Saved entries

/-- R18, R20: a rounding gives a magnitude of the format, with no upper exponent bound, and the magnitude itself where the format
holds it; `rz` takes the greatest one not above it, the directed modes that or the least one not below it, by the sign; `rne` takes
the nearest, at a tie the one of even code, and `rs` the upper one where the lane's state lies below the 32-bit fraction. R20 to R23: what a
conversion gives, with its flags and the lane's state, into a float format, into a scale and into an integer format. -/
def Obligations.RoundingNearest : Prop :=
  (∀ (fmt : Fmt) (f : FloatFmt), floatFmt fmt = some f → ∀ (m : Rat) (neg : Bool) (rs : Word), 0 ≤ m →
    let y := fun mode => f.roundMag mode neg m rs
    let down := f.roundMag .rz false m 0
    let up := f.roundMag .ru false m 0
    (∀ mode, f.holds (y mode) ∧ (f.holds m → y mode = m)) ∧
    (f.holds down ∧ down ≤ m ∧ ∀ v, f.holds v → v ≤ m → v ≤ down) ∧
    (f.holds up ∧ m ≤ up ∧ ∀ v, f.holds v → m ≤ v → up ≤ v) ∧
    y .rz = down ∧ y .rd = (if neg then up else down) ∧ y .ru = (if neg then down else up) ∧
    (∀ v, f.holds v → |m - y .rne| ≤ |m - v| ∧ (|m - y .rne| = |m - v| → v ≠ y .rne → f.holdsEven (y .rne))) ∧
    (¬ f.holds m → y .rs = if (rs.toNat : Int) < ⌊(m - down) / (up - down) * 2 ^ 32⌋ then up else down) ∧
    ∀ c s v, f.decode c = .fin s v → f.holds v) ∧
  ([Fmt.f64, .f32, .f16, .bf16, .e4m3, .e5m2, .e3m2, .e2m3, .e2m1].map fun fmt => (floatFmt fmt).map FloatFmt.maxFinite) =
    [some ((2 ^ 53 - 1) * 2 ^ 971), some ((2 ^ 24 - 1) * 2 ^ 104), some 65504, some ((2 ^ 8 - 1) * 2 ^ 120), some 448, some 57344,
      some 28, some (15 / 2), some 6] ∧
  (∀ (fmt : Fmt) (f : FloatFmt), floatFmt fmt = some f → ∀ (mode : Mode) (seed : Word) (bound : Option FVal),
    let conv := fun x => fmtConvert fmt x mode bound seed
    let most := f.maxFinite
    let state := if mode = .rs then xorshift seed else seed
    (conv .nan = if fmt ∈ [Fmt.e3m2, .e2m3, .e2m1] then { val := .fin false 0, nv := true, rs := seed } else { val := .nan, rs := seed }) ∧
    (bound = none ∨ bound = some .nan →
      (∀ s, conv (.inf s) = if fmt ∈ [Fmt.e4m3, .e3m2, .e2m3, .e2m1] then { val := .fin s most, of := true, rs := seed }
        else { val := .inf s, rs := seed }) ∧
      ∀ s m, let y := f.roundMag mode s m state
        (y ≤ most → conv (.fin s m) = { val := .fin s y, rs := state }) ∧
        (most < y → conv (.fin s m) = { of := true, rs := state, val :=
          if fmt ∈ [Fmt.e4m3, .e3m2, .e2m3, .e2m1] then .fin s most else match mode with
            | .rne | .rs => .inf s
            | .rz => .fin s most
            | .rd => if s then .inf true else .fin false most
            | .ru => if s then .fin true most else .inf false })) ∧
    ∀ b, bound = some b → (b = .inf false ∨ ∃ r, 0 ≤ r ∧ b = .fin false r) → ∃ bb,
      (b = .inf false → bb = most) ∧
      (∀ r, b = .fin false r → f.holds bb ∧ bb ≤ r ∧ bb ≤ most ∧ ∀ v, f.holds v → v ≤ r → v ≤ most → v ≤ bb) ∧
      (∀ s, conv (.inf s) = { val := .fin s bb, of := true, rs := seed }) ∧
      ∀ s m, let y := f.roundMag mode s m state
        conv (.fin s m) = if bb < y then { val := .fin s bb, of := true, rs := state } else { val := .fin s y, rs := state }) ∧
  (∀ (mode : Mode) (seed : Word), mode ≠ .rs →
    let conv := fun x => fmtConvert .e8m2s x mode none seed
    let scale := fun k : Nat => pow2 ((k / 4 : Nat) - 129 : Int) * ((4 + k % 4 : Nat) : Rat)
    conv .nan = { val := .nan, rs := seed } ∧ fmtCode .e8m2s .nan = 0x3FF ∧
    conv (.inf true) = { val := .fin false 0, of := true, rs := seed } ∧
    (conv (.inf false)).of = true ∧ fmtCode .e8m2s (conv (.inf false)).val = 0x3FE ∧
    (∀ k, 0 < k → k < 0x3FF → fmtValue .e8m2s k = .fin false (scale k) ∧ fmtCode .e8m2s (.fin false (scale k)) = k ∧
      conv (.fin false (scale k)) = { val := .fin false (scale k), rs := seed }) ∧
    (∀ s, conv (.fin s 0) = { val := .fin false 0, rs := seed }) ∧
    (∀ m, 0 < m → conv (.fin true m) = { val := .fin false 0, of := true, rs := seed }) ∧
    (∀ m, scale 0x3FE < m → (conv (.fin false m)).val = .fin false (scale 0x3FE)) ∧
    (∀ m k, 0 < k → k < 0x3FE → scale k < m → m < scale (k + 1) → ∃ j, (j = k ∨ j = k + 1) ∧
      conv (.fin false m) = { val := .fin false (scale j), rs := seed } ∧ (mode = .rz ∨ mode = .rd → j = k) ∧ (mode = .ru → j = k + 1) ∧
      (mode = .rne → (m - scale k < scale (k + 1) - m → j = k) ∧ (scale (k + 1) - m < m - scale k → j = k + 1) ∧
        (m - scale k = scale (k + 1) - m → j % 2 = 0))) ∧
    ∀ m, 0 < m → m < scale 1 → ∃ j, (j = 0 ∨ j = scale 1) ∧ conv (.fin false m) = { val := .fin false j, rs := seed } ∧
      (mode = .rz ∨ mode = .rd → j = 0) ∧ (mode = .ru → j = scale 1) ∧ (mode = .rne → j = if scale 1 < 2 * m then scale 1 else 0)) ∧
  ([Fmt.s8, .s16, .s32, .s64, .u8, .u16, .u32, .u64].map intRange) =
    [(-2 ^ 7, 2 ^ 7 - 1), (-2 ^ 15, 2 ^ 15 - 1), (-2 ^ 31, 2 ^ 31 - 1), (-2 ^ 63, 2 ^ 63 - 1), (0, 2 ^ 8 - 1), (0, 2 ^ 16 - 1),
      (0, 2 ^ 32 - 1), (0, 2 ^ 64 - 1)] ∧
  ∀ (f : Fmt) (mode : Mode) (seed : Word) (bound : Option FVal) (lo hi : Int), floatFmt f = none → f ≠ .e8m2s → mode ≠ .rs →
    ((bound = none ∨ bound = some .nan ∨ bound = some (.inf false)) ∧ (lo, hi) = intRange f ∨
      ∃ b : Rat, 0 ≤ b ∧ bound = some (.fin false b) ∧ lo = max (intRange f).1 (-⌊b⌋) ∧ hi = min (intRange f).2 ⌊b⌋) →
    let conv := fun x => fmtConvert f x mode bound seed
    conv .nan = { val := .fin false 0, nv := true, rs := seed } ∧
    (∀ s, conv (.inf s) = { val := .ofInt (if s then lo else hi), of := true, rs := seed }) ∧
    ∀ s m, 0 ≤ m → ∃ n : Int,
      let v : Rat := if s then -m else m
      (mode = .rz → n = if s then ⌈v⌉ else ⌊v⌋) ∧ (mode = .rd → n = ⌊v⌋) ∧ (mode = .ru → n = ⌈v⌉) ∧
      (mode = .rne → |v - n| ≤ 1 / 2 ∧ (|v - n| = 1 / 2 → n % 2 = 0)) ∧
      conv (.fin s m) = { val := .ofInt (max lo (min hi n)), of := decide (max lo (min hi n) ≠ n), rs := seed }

Exercise brief:
Search the data above for "format" and copy every line where it turns up.

Written reply:
/-- R18, R20: a rounding gives a magnitude of the format, with no upper exponent bound, and the magnitude itself where the format
conversion gives, with its flags and the lane's state, into a float format, into a scale and into an integer format. -/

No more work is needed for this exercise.